→ Aim of the task
In the records below, find the line that contains "rw [EncodesBack, ← hlen, hprefix] at henc" and the line that contains "exact List.take_append_drop (opLength". Set down exactly those lines and every line between them, and nothing more.

→ Saved data entries

#####

-- ==== Sys2Proof/Laws/PerInstr.lean ====
section
/-! SUPPORT. Statements for all instructions, one lemma for each constructor of `Instr`. -/

namespace Sys2Proof.Laws.EncodedLength

/-- The encoding of a well-formed instruction has as many bytes as the decoder takes for its first byte
(30_encoding.md R160, R174, R177). -/
def Statement (i : Instr) : Prop :=
  i.wellFormed = true → ∃ (op : Byte) (rest : List Byte), encode i = op :: rest ∧ rest.length + 1 = opLength op
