/-- The bytes that the decoder reads as an instruction are its encoding. -/
def EncodesBack (b0 b1 b2 : Byte) : Prop := encode (decodeBytes b0 b1 b2) = [b0, b1, b2].take (opLength b0)

/-- A word is encoded as the two bytes it was read from (30_encoding.md R172). -/
theorem wordBytes_cat (op b1 b2 : Byte) : [op, lo (cat b2 b1), hi (cat b2 b1)] = [op, b1, b2] := by
  rw [lo_cat, hi_cat]

/-- x = 0 (30_encoding.md R175): the immediate words are LD (a16),SP and LD rr,n16. -/
theorem encodesBack_x0 (b1 b2 : Byte) (y z : Fin 8) : EncodesBack (byteOfFields 0 y z) b1 b2 := by
  have hw := fun op => wordBytes_cat op b1 b2
  revert y
  apply forall_bit
  match z with
  | 0 => exact ⟨rfl, hw _, rfl, rfl, rfl, rfl, rfl, rfl⟩
  | 1 => exact ⟨hw _, rfl, hw _, rfl, hw _, rfl, hw _, rfl⟩
  | 2 | 3 | 4 | 5 | 6 | 7 => exact ⟨rfl, rfl, rfl, rfl, rfl, rfl, rfl, rfl⟩

/-- x = 3 (30_encoding.md R175): the immediate words are JP cc, LD (a16),A and LD A,(a16), JP, CALL cc and CALL; at
y = 1, z = 3 stands 0xCB, which opens the extended map. -/
theorem encodesBack_x3 (b1 b2 : Byte) (y z : Fin 8) : EncodesBack (byteOfFields 3 y z) b1 b2 := by
  have hw := fun op => wordBytes_cat op b1 b2
  revert y
  apply forall_bit
  match z with
  | 0 | 1 | 6 | 7 => exact ⟨rfl, rfl, rfl, rfl, rfl, rfl, rfl, rfl⟩
  | 2 => exact ⟨hw _, hw _, hw _, hw _, rfl, hw _, rfl, hw _⟩
  | 3 => exact ⟨hw _, encode_decodeExtended b1, rfl, rfl, rfl, rfl, rfl, rfl⟩
  | 4 => exact ⟨hw _, hw _, hw _, hw _, rfl, rfl, rfl, rfl⟩
  | 5 => exact ⟨rfl, hw _, rfl, rfl, rfl, rfl, rfl, rfl⟩

/-- The byte 0xCB has x = 3. -/
theorem decodeBytes_of_fieldX_ne_three {b0 : Byte} (h : fieldX b0 ≠ 3) (b1 b2 : Byte) :
    decodeBytes b0 b1 b2 = decodeUnprefixed b0 b1 b2 := by
  have hcb : b0 ≠ 0xCB := fun e => h (by rw [e]; rfl)
  rw [decodeBytes, if_neg hcb]

/-- A byte with x = 1 or x = 2 is a whole instruction. -/
theorem opLength_eq_one {op : Byte} (h : fieldX op = 1 ∨ fieldX op = 2) : opLength op = 1 := by
  unfold opLength
  rcases h with h | h <;> rw [h] <;> rfl

/-- x = 1 (30_encoding.md R163, R179): the loads between registers, and HALT. -/
theorem encodesBack_x1 (b1 b2 : Byte) (y z : Fin 8) : EncodesBack (byteOfFields 1 y z) b1 b2 := by
  rw [EncodesBack, opLength_eq_one (by simp), decodeBytes_of_fieldX_ne_three (by simp), decodeUnprefixed]
  simp only [fieldX_byteOfFields, fieldY_byteOfFields, fieldZ_byteOfFields]
  rw [encode_ldR8R8, r8_code_ofField, r8_code_ofField]
  rfl

/-- x = 2 (30_encoding.md R168): the ALU operations. -/
theorem encodesBack_x2 (b1 b2 : Byte) (y z : Fin 8) : EncodesBack (byteOfFields 2 y z) b1 b2 := by
  rw [EncodesBack, opLength_eq_one (by simp), decodeBytes_of_fieldX_ne_three (by simp), decodeUnprefixed]
  simp only [fieldX_byteOfFields, fieldY_byteOfFields, fieldZ_byteOfFields]
  rw [encode_aluR8, aluOp_code_ofField, r8_code_ofField]
  rfl

/-- Row by row of the maps, by x = op[7:6]. -/
theorem encodesBack (b0 b1 b2 : Byte) : EncodesBack b0 b1 b2 := by
  revert b0
  refine forall_byteOfFields fun x y z => ?_
  match x with
  | 0 => exact encodesBack_x0 b1 b2 y z
  | 1 => exact encodesBack_x1 b1 b2 y z
  | 2 => exact encodesBack_x2 b1 b2 y z
  | 3 => exact encodesBack_x3 b1 b2 y z

/-! ### The lengths (30_encoding.md R160, R177) -/

theorem opLength_cases (op : Byte) : opLength op = 1 ∨ opLength op = 2 ∨ opLength op = 3 := by
  unfold opLength
  split
  case h_4 => cases fieldQ op <;> simp
  all_goals simp

theorem encode_decodeBytes_length (b0 b1 b2 : Byte) : (encode (decodeBytes b0 b1 b2)).length = opLength b0 := by
  have h := opLength_cases b0
  rw [encodesBack b0 b1 b2, List.length_take]
  simp only [List.length_cons, List.length_nil]
  omega

theorem wellFormed_of_ne_prefixCb {i : Instr} (h : i ≠ .prefixCb) : i.wellFormed = true := by
  unfold Instr.wellFormed
  split
  · exact absurd rfl h
  · rfl

/-- `prefixCb` is never decoded (30_encoding.md R174): its encoding is one byte, and 0xCB opens two. -/
theorem decodeBytes_wellFormed (b0 b1 b2 : Byte) : (decodeBytes b0 b1 b2).wellFormed = true := by
  refine wellFormed_of_ne_prefixCb fun hprefix => ?_
  have hlen := encode_decodeBytes_length b0 b1 b2
  have henc := encodesBack b0 b1 b2
  rw [EncodesBack, ← hlen, hprefix] at henc
  have hb0 : (0xCB : Byte) = b0 := (List.cons.inj henc).1
  rw [hprefix, ← hb0] at hlen
  exact absurd hlen (by decide)

/-- The decoder reads `decodeBytes` of any three bytes and leaves what the opcode's length does not take: they are an
encoding with bytes after it, so `decodeOfEncode` applies. -/
theorem decode_three (b0 b1 b2 : Byte) (rest : List Byte) :
    decode (b0 :: b1 :: b2 :: rest) = .ok (decodeBytes b0 b1 b2, (b0 :: b1 :: b2 :: rest).drop (opLength b0)) := by
  have hlen : opLength b0 ≤ [b0, b1, b2].length := by
    have := opLength_cases b0
    simp only [List.length_cons, List.length_nil]
    omega
  have hbytes : encode (decodeBytes b0 b1 b2) ++ (b0 :: b1 :: b2 :: rest).drop (opLength b0) =
      b0 :: b1 :: b2 :: rest := by
    rw [encodesBack b0 b1 b2, ← List.take_append_of_le_length (l₂ := rest) hlen]
    exact List.take_append_drop (opLength b0) (b0 :: b1 :: b2 :: rest)
  have h := decodeOfEncode _ ((b0 :: b1 :: b2 :: rest).drop (opLength b0)) (decodeBytes_wellFormed b0 b1 b2)
  rwa [hbytes] at h

/-- A successful read takes the bytes of its opcode's length. -/
theorem decode_eq_ok {bytes rest : List Byte} {i : Instr} (h : decode bytes = .ok (i, rest)) :
    ∃ b0 b1 b2, i = decodeBytes b0 b1 b2 ∧ [b0, b1, b2].take (opLength b0) ++ rest = bytes := by
  unfold decode at h
  split at h
  case h_1 => cases h
  case h_2 b0 _ =>
    split at h
    case h_1 hlen => cases h; exact ⟨b0, 0, 0, rfl, by rw [hlen]; rfl⟩
    case h_2 b1 _ hlen => cases h; exact ⟨b0, b1, 0, rfl, by rw [hlen]; rfl⟩
    case h_3 b1 b2 _ hlen => cases h; exact ⟨b0, b1, b2, rfl, by rw [hlen]; rfl⟩
    case h_4 => cases h

/-- Settles O2: a successful read is `decodeBytes` of its bytes (`decode_eq_ok`), and `encodesBack` goes through the
rows of the opcode maps. -/
theorem encodeOfDecode : Obligations.EncodeOfDecode := by
  intro bytes rest i h
  obtain ⟨b0, b1, b2, rfl, hbytes⟩ := decode_eq_ok h
  refine ⟨decodeBytes_wellFormed b0 b1 b2, ?_⟩
  rw [encodesBack b0 b1 b2, hbytes]

/-- Settles O3: any three bytes are an encoding with bytes after it (`decode_three`). -/
theorem decoderTotal : Obligations.DecoderTotal := by
  intro b0 b1 b2 rest
  have hlen := opLength_cases b0
  exact ⟨by omega, by omega, decodeBytes b0 b1 b2, decode_three b0 b1 b2 rest, decodeBytes_wellFormed b0 b1 b2,
    encode_decodeBytes_length b0 b1 b2⟩

/-- Settles O4: the words are fixed, so the decoder runs on them. -/
theorem decodeSampleWords : Obligations.DecodeSampleWords :=
  ⟨rfl, rfl, rfl, rfl, rfl, rfl, rfl, rfl, rfl, rfl, rfl, rfl⟩

end Sys2Proof.Proofs

/-! The loads (40_load.md R200 to R232): what the shared operations of a load do, said once for each shape, and the
statements about the instructions assembled from them. -/

namespace Sys2Proof.Proofs

open Sys2Proof.Machine Sys2Proof.Bits Sys2Proof.Laws

/-! ### The bytes of the load forms (30_encoding.md R163 to R165, R167) -/

theorem encode_ldR8N8 (dst : R8) (n : Byte) :
    encode (Instr.ldR8N8 dst n) = [BitVec.ofNat 8 (0x06 + 8 * dst.code), n] := by
  cases dst <;> rfl

theorem encode_ldAInd (m : Ind) : encode (Instr.ldAInd m) = [BitVec.ofNat 8 (0x0A + 16 * m.code)] := by
  cases m <;> rfl

theorem encode_ldIndA (m : Ind) : encode (Instr.ldIndA m) = [BitVec.ofNat 8 (0x02 + 16 * m.code)] := by
  cases m <;> rfl

theorem encode_ldRrN16 (r : RR) (v : Word) :
    encode (Instr.ldRrN16 r v) = [BitVec.ofNat 8 (0x01 + 16 * r.code), lo v, hi v] := by
  cases r <;> rfl

theorem encode_push (q : QQ) : encode (Instr.push q) = [BitVec.ofNat 8 (0xC5 + 16 * q.code)] := by
  cases q <;> rfl

theorem encode_pop (q : QQ) : encode (Instr.pop q) = [BitVec.ofNat 8 (0xC1 + 16 * q.code)] := by
  cases q <;> rfl

/-! ### The registers that an update keeps -/

theorem keepsR8_of_cpu_eq {s t : State} (h : t.cpu = s.cpu) : KeepsR8 s t [] := by
  intro r hr _
  cases r with
  | atHl => exact absurd rfl hr
  | b | c | d | e | h | l | a => simp only [State.readR8, h]

theorem keepsR8_setA (s : State) (v : Byte) : KeepsR8 s (s.setA v) [.a] := by
  intro r hr hmem
  cases r with
  | atHl => exact absurd rfl hr
  | a => exact absurd List.mem_cons_self hmem
  | b | c | d | e | h | l => rfl

theorem keepsR8_setHl (s : State) (v : Word) : KeepsR8 s (s.setHl v) [.h, .l] := by
  intro r hr hmem
  cases r with
  | atHl => exact absurd rfl hr
  | h | l => simp at hmem
  | b | c | d | e | a => rfl

theorem keepsR8_trans {s t u : State} {xs ys : List R8} (h : KeepsR8 s t xs) (h' : KeepsR8 t u ys) :
    KeepsR8 s u (xs ++ ys) := by
  intro r hr hmem
  rw [List.mem_append, not_or] at hmem
  exact (h' r hr hmem.2).trans (h r hr hmem.1)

#####

→ Your solution
  rw [EncodesBack, ← hlen, hprefix] at henc
  have hb0 : (0xCB : Byte) = b0 := (List.cons.inj henc).1
  rw [hprefix, ← hb0] at hlen
  exact absurd hlen (by decide)

/-- The decoder reads `decodeBytes` of any three bytes and leaves what the opcode's length does not take: they are an
encoding with bytes after it, so `decodeOfEncode` applies. -/
theorem decode_three (b0 b1 b2 : Byte) (rest : List Byte) :
    decode (b0 :: b1 :: b2 :: rest) = .ok (decodeBytes b0 b1 b2, (b0 :: b1 :: b2 :: rest).drop (opLength b0)) := by
  have hlen : opLength b0 ≤ [b0, b1, b2].length := by
    have := opLength_cases b0
    simp only [List.length_cons, List.length_nil]
    omega
  have hbytes : encode (decodeBytes b0 b1 b2) ++ (b0 :: b1 :: b2 :: rest).drop (opLength b0) =
      b0 :: b1 :: b2 :: rest := by
    rw [encodesBack b0 b1 b2, ← List.take_append_of_le_length (l₂ := rest) hlen]
    exact List.take_append_drop (opLength b0) (b0 :: b1 :: b2 :: rest)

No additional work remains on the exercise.